The water is in a cloud around a huge black hole that is in the process of sucking in matter and spraying out energy (such an active black hole is called a quasar), and the waves of energy the black hole releases make water by literally knocking hydrogen and oxygen atoms together.

The official NASA news release describes the amount of water as “140 trillion times all the water in the world’s oceans," which isn’t particularly helpful, except if you think about it like this.

That one cloud of newly discovered space water vapor could supply 140 trillion planets that are just as wet as Earth is.

Mind you, our own galaxy, the Milky Way, has about 400 billion stars, so if every one of those stars has 10 planets, each as wet as Earth, that’s only 4 trillion planets worth of water. The new cloud of water is enough to supply 28 galaxies with water. Truly, that is one swampy patch of intergalactic space.

Equally stunning is the age of the water factory. The two teams of astrophysicists that found the quasar were looking out in space a distance of 12 billion light years. That means they were also looking back in time 12 billion years, to when the universe itself was just 1.6 billion years old. They were watching water being formed at the very start of the known universe, which is to say, water was one of the first substances formed, created in galactic volumes from the earliest time. Given water’s creative power to shape geology, climate and biology, that’s dramatic.

“It's another demonstration that water is pervasive throughout the universe, even at the very earliest times,” says Matt Bradford, an astrophysicist at NASA’s Jet Propulsion Laboratory and leader of one of the teams that made the discovery. (The journal article reporting the discovery is titled, without drama, “The Water Vapor Spectrum of APM 08279+5255: X-Ray Heating and Infrared Pumping over Hundreds of Parsecs.”)

It is not as if you’d have to wear foul-weather gear if you could visit this place in space, however.
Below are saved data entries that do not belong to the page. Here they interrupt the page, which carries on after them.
/-! ### resetEvent -/

@[simp] theorem resetEvent_cfg (s : State) : (s.resetEvent).cfg = 0x00010000#32 := rfl
@[simp] theorem resetEvent_dim (s : State) : (s.resetEvent).dim = 0#32 := rfl
@[simp] theorem resetEvent_L (s : State) : (s.resetEvent).L = Latched.reset := rfl
@[simp] theorem resetEvent_phase (s : State) : (s.resetEvent).phase = .idle := rfl
@[simp] theorem resetEvent_err (s : State) : (s.resetEvent).err = 0#2 := rfl
@[simp] theorem resetEvent_cause (s : State) : (s.resetEvent).cause = 0#4 := rfl
@[simp] theorem resetEvent_errxy (s : State) : (s.resetEvent).errxy = 0#32 := rfl
@[simp] theorem resetEvent_k (s : State) : (s.resetEvent).k = 0#32 := rfl
@[simp] theorem resetEvent_rmode (s : State) : (s.resetEvent).rmode = .literal := rfl
@[simp] theorem resetEvent_prev (s : State) : (s.resetEvent).prev = none := rfl
@[simp] theorem resetEvent_count (s : State) : (s.resetEvent).count = 0#8 := rfl
@[simp] theorem resetEvent_out (s : State) : (s.resetEvent).out = [] := rfl
@[simp] theorem resetEvent_rdata (s : State) : (s.resetEvent).rdata = none := rfl
@[simp] theorem resetEvent_unitBytes (s : State) : (s.resetEvent).unitBytes = [] := rfl
@[simp] theorem resetEvent_port (s : State) : (s.resetEvent).port = s.port := rfl
@[simp] theorem resetEvent_reads (s : State) : (s.resetEvent).reads = s.reads := rfl
@[simp] theorem resetEvent_pixels (s : State) : (s.resetEvent).pixels = s.pixels := rfl
@[simp] theorem resetEvent_schedule (s : State) : (s.resetEvent).schedule = s.schedule := rfl

/-! ### The producer's state taken together -/

@[simp] theorem rle_rmode (s : State) : s.rle.rmode = s.rmode := rfl
@[simp] theorem rle_prev (s : State) : s.rle.prev = s.prev := rfl
@[simp] theorem rle_count (s : State) : s.rle.count = s.count := rfl
@[simp] theorem rle_setRle (s : State) (r : RleState) : (s.setRle r).rle = r := rfl
@[simp] theorem rle_sinkAppend (s : State) (b : Byte) : (s.sinkAppend b).rle = s.rle := rfl
@[simp] theorem rle_sendRead (s : State) (x y : Half) : (s.sendRead x y).rle = s.rle := rfl
@[simp] theorem rle_begin (s : State) : s.begin.rle = rleStart := rfl
@[simp] theorem rle_popMove (s : State) : s.popMove.rle = s.rle := rfl

end Sys2Proof.Machine
end

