/-- A START of the schedule: a step with a next state, for every statement about a step. -/
theorem witness_statements_about_a_step :
    let s : State := { State.reset with schedule := [.host (wrWord 0x08#8 1#32)] }
    s.nextMove ≠ .reset ∧ ∃ t, step s = .next t ∧ t.phase = .hdr := ⟨by decide, _, rfl, rfl⟩

theorem witness_RunningSessionReadsOnlyTheLatchedCopy :
    (∃ t, exec .stepUnit (lastUnit 0x0001004B#32) = .next t) ∧
    exec .stepUnit inError = .fault .noSessionOperation := ⟨⟨_, rfl⟩, rfl⟩

/-- A read of STATUS in phase ERROR. -/
theorem witness_ErrorStaysUntilStartOrReset :
    let s : State := { inError with schedule := [.host (rdWord 0x0C#8)] }
    s.phase = .error ∧ s.nextMove.architectural = true ∧ s.nextMove ≠ .reset ∧
    (∀ data, decode s.selectCtx (s.fetchBytes s.nextMove) ≠ .ok (.start data)) ∧
    ∃ t, step s = .next t := by
  refine ⟨rfl, rfl, by decide, fun data h => ?_, _, rfl⟩
  have hd : decode ({ inError with schedule := [.host (rdWord 0x0C#8)] } : State).selectCtx
      (hbusBytes (rdWord 0x0C#8)) = .ok .rdStatus := by decide
  exact absurd (hd.symm.trans h) (by simp)

/-- P1 from its header on, RLE on: both pixels answered, and the HOST reads STATUS, writes CFG and
writes START before, among and after the engine steps. -/
theorem witness_SessionWritesHeaderThenBody :
    let s : State :=
      { session .hdr 0x0001004B#32 0x00010002#32 with
          pixels := [pixel 0#16 0#16 255#8 255#8 255#8 255#8, pixel 1#16 0#16 255#8 255#8 255#8 255#8],
          schedule := [.host (rdWord 0x0C#8), .engine, .host (wrWord 0x00#8 0#32),
                       .host (wrWord 0x08#8 1#32)] }
    s.phase = .hdr ∧ s.out = [] ∧ s.k = 0#32 ∧ s.rle = rleStart ∧
    (∀ m ∈ s.schedule, m.isHost = true ∨ m = .engine) ∧
    sessionOp s.L = some .encRgb565 ∧
    (bodyFrom .encRgb565 (unitCount .encRgb565 s.L) s).map Prod.fst =
      some [0xFF#8, 0xFF#8, 0xFF#8, 0xFF#8] := by decide

/-- H7: RGB565 0×5; and 5×0. -/
theorem witness_EmptyImageIsItsHeader :
    let s := session .hdr 0x0001004B#32 0x00050000#32
    s.phase = .hdr ∧ s.schedule = [] ∧ s.out = [] ∧ s.rle = rleStart ∧
    sessionOp s.L = some .encRgb565 ∧ s.L.w = 0#16 ∧
    (session .hdr 0x0001004B#32 0x00000005#32).L.h = 0#16 := by decide

theorem witness_EverySessionEnds :
    midRun.Inv ∧ midRun.phase.busy = true ∧ midRun.schedule = [] ∧
    sessionOp midRun.L = some .enc8Bit :=
  ⟨witness_midRun_meets_the_invariant, by decide, by decide, by decide⟩

theorem witness_DecodeInvertsEncode :
    (Instr.invalidRowsDiv (fields 0#3 0#1 1#2 1#1 1#1 0xFFFF#16)).wellFormed (ctx 0#1 1#16) = true ∧
    (Instr.wrNone 0xFF#8 0xFFFFFFFF#32).wellFormed (ctx 0#1 1#16) = true ∧
    (Instr.pushRle 0xFF#8).wellFormed (ctx 1#1 1#16) = true := by decide

/-- A PUSH, and a FINISH and a read whose ignored DATA is not 0. -/
theorem witness_DecodedInstructionIsWellFormed :
    decode (ctx 1#1 1#16) [0xFF#8, 0x02#8] = .ok (.pushRle 0xFF#8) ∧
    decode (ctx 1#1 1#16) [0xFF#8, 0x03#8] = .ok .finishRle ∧
    decode (ctx 1#1 1#16) [1#8, 2#8, 3#8, 4#8, 0x04#8, 0#8] = .ok .rdDim := by decide

/-- The least value of each reserved range, and the longest and shortest lengths of no format. -/
theorem witness_ReservedWordsAreRefused :
    8 ≤ (8#8 : Byte).toNat ∧ 4 ≤ (4#8 : Byte).toNat ∧ (1#8 : Byte) ≠ 0#8 ∧ 2 ≤ (2#8 : Byte).toNat ∧
    ([] : List Byte).length ∉ [1, 2, 4, 6] ∧ (List.replicate 7 (0#8 : Byte)).length ∉ [1, 2, 4, 6] := by
  decide

end Sys2Proof.Tests
end

section
/-! PROOFS. Family 10_state: what one transition of HOST, ENGINE or reset can do, and the invariant that
every such transition keeps. -/

namespace Sys2Proof.Machine

/-! ### What a host transaction and the ENGINE's turn can do -/

/-- What a host transaction can do: nothing, answer a read, store CFG or DIM, or START. -/
theorem exec_decodeHbus_cases (we : BitVec 1) (addr : Byte) (data : Word) (s : State) :
    ∃ t, exec (decodeHbus we addr data) s = .next t ∧
      (t = s ∨ (∃ v, t = s.respond v) ∨
        (decodeHbus we addr data = .wrCfg data ∧ t = { s with cfg := data &&& cfgWritable }) ∨
        (decodeHbus we addr data = .wrDim data ∧ t = { s with dim := data }) ∨
        (decodeHbus we addr data = .start data ∧ t = s.start)) := by
  unfold decodeHbus
  split_ifs with _ _ _ _ hbit
  · exact ⟨_, rfl, .inr (.inr (.inl ⟨rfl, rfl⟩))⟩
  · exact ⟨_, rfl, .inr (.inr (.inr (.inl ⟨rfl, rfl⟩)))⟩
  · exact ⟨_, rfl, .inr (.inr (.inr (.inr ⟨rfl, rfl⟩)))⟩
  · exact ⟨s, congrArg _ (if_neg hbit), .inl rfl⟩
  · exact ⟨s, rfl, .inl rfl⟩
  · exact ⟨s, rfl, .inl rfl⟩
  · exact ⟨s, rfl, .inl rfl⟩
  -- the six reads
  all_goals exact ⟨_, rfl, .inr (.inl ⟨_, rfl⟩)⟩

/-- What the ENGINE's turn can do: the step of its phase, or nothing (R28, R100). -/
theorem step_engine_cases (s : State) (h : s.nextMove = .engine) :
    (s.phase = .hdr ∧ step s = execStepHdr s.popMove) ∨
    (s.phase = .body ∧ step s = execStepUnit s.popMove) ∨
    (s.phase = .fin ∧ step s = execStepFin s.popMove) ∨
    (s.phase.busy = false ∧ step s = .next s.popMove) := by
  have hr : s.nextMove ≠ .reset := by simp [h]
  have hd := decode_engine s
  rw [← h] at hd
  cases hp : s.phase <;> rw [hp] at hd
  case hdr => exact .inl ⟨rfl, step_of_decode s _ hr hd⟩
  case body => exact .inr (.inl ⟨rfl, step_of_decode s _ hr hd⟩)
  case fin => exact .inr (.inr (.inl ⟨rfl, step_of_decode s _ hr hd⟩))
  all_goals exact .inr (.inr (.inr ⟨rfl, step_of_reject s _ hr hd⟩))

/-- STEP.HDR has a next state exactly when L selects an operation. -/
theorem execStepHdr_eq_next (s t : State) :
    execStepHdr s = .next t ↔ ∃ op, sessionOp s.L = some op ∧ s.headerStep op = t := by
  unfold execStepHdr
  cases sessionOp s.L <;> simp

/-- STEP.UNIT has a next state exactly when L selects an operation and a unit is left. -/
theorem execStepUnit_eq_next (s t : State) :
    execStepUnit s = .next t ↔
      ∃ op, sessionOp s.L = some op ∧ s.k.toNat < unitCount op s.L ∧ s.unitStep op = t := by
  unfold execStepUnit
  cases sessionOp s.L <;> simp [ite_eq_iff]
The distances are as mind-bogglingly large as the amount of water being created, so the water vapor is the finest mist--300 trillion times less dense than the air in a typical room.

And it’s not as if this intergalactic water can be of any use to us here on Earth, of course, at least not in the immediate sense. Indeed, the discovery comes as a devastating drought across eastern Africa is endangering the lives of 10 million people in Somalia, Kenya, and Ethiopia. NASA’s water discovery should be a reminder that if we have the sophistication to discover galaxies full of water 12 billion light years away, we should be able to save people just an ocean away from drought-induced starvation.

The NASA announcement is also a reminder how quickly our understanding of the universe is evolving and how much capacity for surprise nature still has for us. There’s water on Mars, there’s water jetting hundreds of miles into space from Enceladus, one of Saturn’s moons, there are icebergs of water hidden in the polar craters of our own Moon. And now it turns out that a single quasar has the ability to manufacture galaxies full of water.